### Information given

/-! ### One DIM (42_dimming.md R150, R151) -/

/-- The filter state a DIM with sample `r` leaves. -/
def nextAvg (s : State) (r : U16) : U16 := BitVec.ofNat 16 (filterNext s.cfg.dimK.toNat r.toNat s.store.dimAvg.toNat)

/-- The state after a DIM with sample `r`. -/
def afterDim (s : State) (r : U16) : State :=
  { s with store := { s.store with
    dimAvg := nextAvg s r, nightMode := hysteresis s.cfg s.store.nightMode (hi16 (nextAvg s r)) } }

theorem exec_dim (s : State) (r : U16) : exec (.dim r) s = .next (afterDim s r) := rfl

@[simp] theorem afterDim_cfg (s : State) (r : U16) : (afterDim s r).cfg = s.cfg := rfl

/-- 42_dimming.md R152 (a): the register holds the exact integer. -/
theorem nextAvg_toNat (s : State) (r : U16) :
    (nextAvg s r).toNat = filterNext s.cfg.dimK.toNat r.toNat s.store.dimAvg.toNat := by
  have hmax := filterNext_le_max s.cfg.dimK.toNat r.toNat s.store.dimAvg.toNat
  rw [nextAvg, BitVec.toNat_ofNat, Nat.mod_eq_of_lt]
  omega

@[simp] theorem afterDim_dimAvg_toNat (s : State) (r : U16) :
    (afterDim s r).store.dimAvg.toNat = filterNext s.cfg.dimK.toNat r.toNat s.store.dimAvg.toNat := nextAvg_toNat s r

theorem hysteresis_of_lt {c : Cfg} {level : Byte} (h : level < c.dimLower) : hysteresis c false level = true :=
  if_pos ⟨rfl, h⟩

theorem hysteresis_of_gt {c : Cfg} {level : Byte} (h : c.dimUpper < level) : hysteresis c true level = false := by
  rw [hysteresis, if_neg (by simp), if_pos ⟨rfl, h⟩]

theorem hysteresis_keeps {c : Cfg} {night : Bool} {level : Byte} (hday : ¬(night = false ∧ level < c.dimLower))
    (hnight : ¬(night = true ∧ c.dimUpper < level)) : hysteresis c night level = night := by
  rw [hysteresis, if_neg hday, if_neg hnight]

/-- Settles O38: the next filter state is exact, and its high byte is the level the hysteresis compares. -/
theorem dimUpdatesFilterAndNightMode : Obligations.DimUpdatesFilterAndNightMode := by
  intro s r
  refine ⟨nextAvg s r, _, exec_dim s r, ?_, ?_⟩
  · rw [nextAvg_toNat, filterNext_eq_int]
  · rw [← hi16_toNat, ← BitVec.lt_def, ← BitVec.lt_def]
    exact ⟨fun hday hlt => hday ▸ hysteresis_of_lt hlt, fun hnight hgt => hnight ▸ hysteresis_of_gt hgt,
      hysteresis_keeps⟩

theorem dimK_pos {c : Cfg} (hw : c.WellFormed) : 0 < c.dimK.toNat := by
  obtain ⟨hranges, -⟩ := hw
  obtain ⟨-, hk, -⟩ := (rangesOk_iff c).mp hranges
  exact hk

/-- Settles O39: the filter's laws on the state DIM leaves. -/
theorem filterLaws : Obligations.FilterLaws := by
  intro s t r hw hexec k q x y
  have hk : 0 < k := dimK_pos hw
  obtain rfl : afterDim s r = t := Host.Outcome.next.inj hexec
  have hy : y = filterNext k r.toNat x := afterDim_dimAvg_toNat s r
  rw [hy]
  exact ⟨filterNext_eq_int _ _ _, (filterNext_eq_iff _ _ _).trans (div_eq_iff_mem_range hk _ _),
    fun hbelow => ⟨lt_filterNext hbelow, filterNext_le hk hbelow⟩,
    fun habove => ⟨le_filterNext hk habove, filterNext_lt habove⟩⟩

/-! ### Convergence under a constant sample (42_dimming.md R152 (c)) -/

/-- How far `x` lies outside `[K*q, K*q+K-1]`; of the two differences at most one is not 0. -/
def settleDist (k q x : Nat) : Nat := (k * q - x) + (x - (k * q + k - 1))

theorem settleDist_eq_zero_iff {k : Nat} (hk : 0 < k) (q x : Nat) : settleDist k q x = 0 ↔ x / k = q := by
  rw [div_eq_iff_mem_range hk, settleDist]
  omega

/-- The bound on the number of updates, since `K*q` is at most the sample. -/
theorem settleDist_le_max (k r x : Nat) : settleDist k (r / k) x ≤ max x r := by
  have hq : k * (r / k) ≤ r := Nat.mul_div_le r k
  rw [settleDist]
  omega

/-- Each update brings a value outside the range nearer by at least 1. -/
theorem settleDist_filterNext_le {k : Nat} (hk : 0 < k) (r x : Nat) :
    settleDist k (r / k) (filterNext k r x) ≤ settleDist k (r / k) x - 1 := by
  obtain hbelow | hin | habove := Nat.lt_trichotomy (x / k) (r / k)
  · have hrise := lt_filterNext hbelow
    have hstop := filterNext_le hk hbelow
    simp only [settleDist]
    omega
  · have hzero := (settleDist_eq_zero_iff hk _ x).mpr hin
    rw [(filterNext_eq_iff k r x).mpr hin]
    omega
  · have hfall := filterNext_lt habove
    have hstop := le_filterNext hk habove
    simp only [settleDist]
    omega

/-- The filter state after `n` updates with the sample `r`, counted as `execTimes` counts. -/
def filterTimes (k r : Nat) : Nat → Nat → Nat
  | 0, x => x
  | n + 1, x => filterTimes k r n (filterNext k r x)

theorem filterTimes_zero (k r x : Nat) : filterTimes k r 0 x = x := rfl

theorem filterTimes_succ (k r n x : Nat) : filterTimes k r (n + 1) x = filterTimes k r n (filterNext k r x) := rfl

theorem filterTimes_add (k r m n x : Nat) :
    filterTimes k r (m + n) x = filterTimes k r m (filterTimes k r n x) := by
  induction n generalizing x with
  | zero => rw [Nat.add_zero, filterTimes_zero]
  | succ n ih => rw [← Nat.add_assoc, filterTimes_succ, filterTimes_succ, ih]

/-- A value in the range stays (42_dimming.md R152 (b)). -/
theorem filterTimes_of_div_eq {k r x : Nat} (h : x / k = r / k) (n : Nat) : filterTimes k r n x = x := by
  induction n with
  | zero => rw [filterTimes_zero]
  | succ n ih => rw [filterTimes_succ, (filterNext_eq_iff k r x).mpr h, ih]

theorem settleDist_filterTimes_le {k : Nat} (hk : 0 < k) (r n x : Nat) :
    settleDist k (r / k) (filterTimes k r n x) ≤ settleDist k (r / k) x - n := by
  induction n generalizing x with
  | zero => exact Nat.le_refl _
  | succ n ih =>
    have hstep := settleDist_filterNext_le hk r x
    have hrest := ih (filterNext k r x)
    rw [filterTimes_succ]
    omega

/-- After as many updates as the start is away from the range, the filter is in it. -/
theorem exists_filterTimes_div_eq {k : Nat} (hk : 0 < k) (r x : Nat) :
    ∃ n, n ≤ max x r ∧ filterTimes k r n x / k = r / k := by
  have hdist := settleDist_filterTimes_le hk r (settleDist k (r / k) x) x
  rw [Nat.sub_self] at hdist
  exact ⟨_, settleDist_le_max k r x, (settleDist_eq_zero_iff hk _ _).mp (Nat.le_zero.mp hdist)⟩

/-- Once in the range the filter keeps its value. -/
theorem filterTimes_of_le {k r x n m : Nat} (h : filterTimes k r n x / k = r / k) (hm : n ≤ m) :
    filterTimes k r m x = filterTimes k r n x := by
  obtain ⟨d, rfl⟩ := Nat.exists_eq_add_of_le' hm
  rw [filterTimes_add, filterTimes_of_div_eq h]

/-- `n` DIMs with one sample are `n` updates of the filter. -/
theorem execTimes_dim (r : U16) (n : Nat) (s : State) :
    ∃ t, execTimes (.dim r) n s = .next t ∧
      t.store.dimAvg.toNat = filterTimes s.cfg.dimK.toNat r.toNat n s.store.dimAvg.toNat := by
  induction n generalizing s with
  | zero => exact ⟨s, rfl, rfl⟩
  | succ n ih =>
    obtain ⟨t, hexec, havg⟩ := ih (afterDim s r)
    rw [afterDim_cfg, afterDim_dimAvg_toNat, ← filterTimes_succ] at havg
    exact ⟨t, hexec, havg⟩

/-- Settles O40: the filter reaches its range within 65535 DIMs, and then keeps its value. -/
theorem constantSampleSettlesTheFilter : Obligations.ConstantSampleSettlesTheFilter := by
  intro s r hw
  have hk := dimK_pos hw
  obtain ⟨n, hn, hin⟩ := exists_filterTimes_div_eq hk r.toNat s.store.dimAvg.toNat
  obtain ⟨u, -, hu⟩ := execTimes_dim r n s
  obtain ⟨hlow, hhigh⟩ := (div_eq_iff_mem_range hk _ _).mp (hu ▸ hin)
  refine ⟨n, u.store.dimAvg, by omega, hlow, hhigh, fun m hm => ?_⟩
  obtain ⟨t, hexec, ht⟩ := execTimes_dim r m s
  exact ⟨t, hexec, BitVec.eq_of_toNat_eq (by rw [ht, hu, filterTimes_of_le hin hm])⟩

end Sys2Proof.Machine
end

/-! PROOFS. The transmit schedule and the link deadline (43_schedule.md): the entries of a tick's groups are the frames of
`tickIds`, what the deadline does in each of its three cases, and the counter after several ticks. -/

namespace Sys2Proof.Machine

######

* **Your assignment**
Within the material above, the line with "rw [hysteresis, if_neg (by" opens the range and the line with "hysteresis compares. -/" closes it; reproduce that range word for word.

* **Written solution**
  rw [hysteresis, if_neg (by simp), if_pos ⟨rfl, h⟩]

theorem hysteresis_keeps {c : Cfg} {night : Bool} {level : Byte} (hday : ¬(night = false ∧ level < c.dimLower))
    (hnight : ¬(night = true ∧ c.dimUpper < level)) : hysteresis c night level = night := by
  rw [hysteresis, if_neg hday, if_neg hnight]

/-- Settles O38: the next filter state is exact, and its high byte is the level the hysteresis compares. -/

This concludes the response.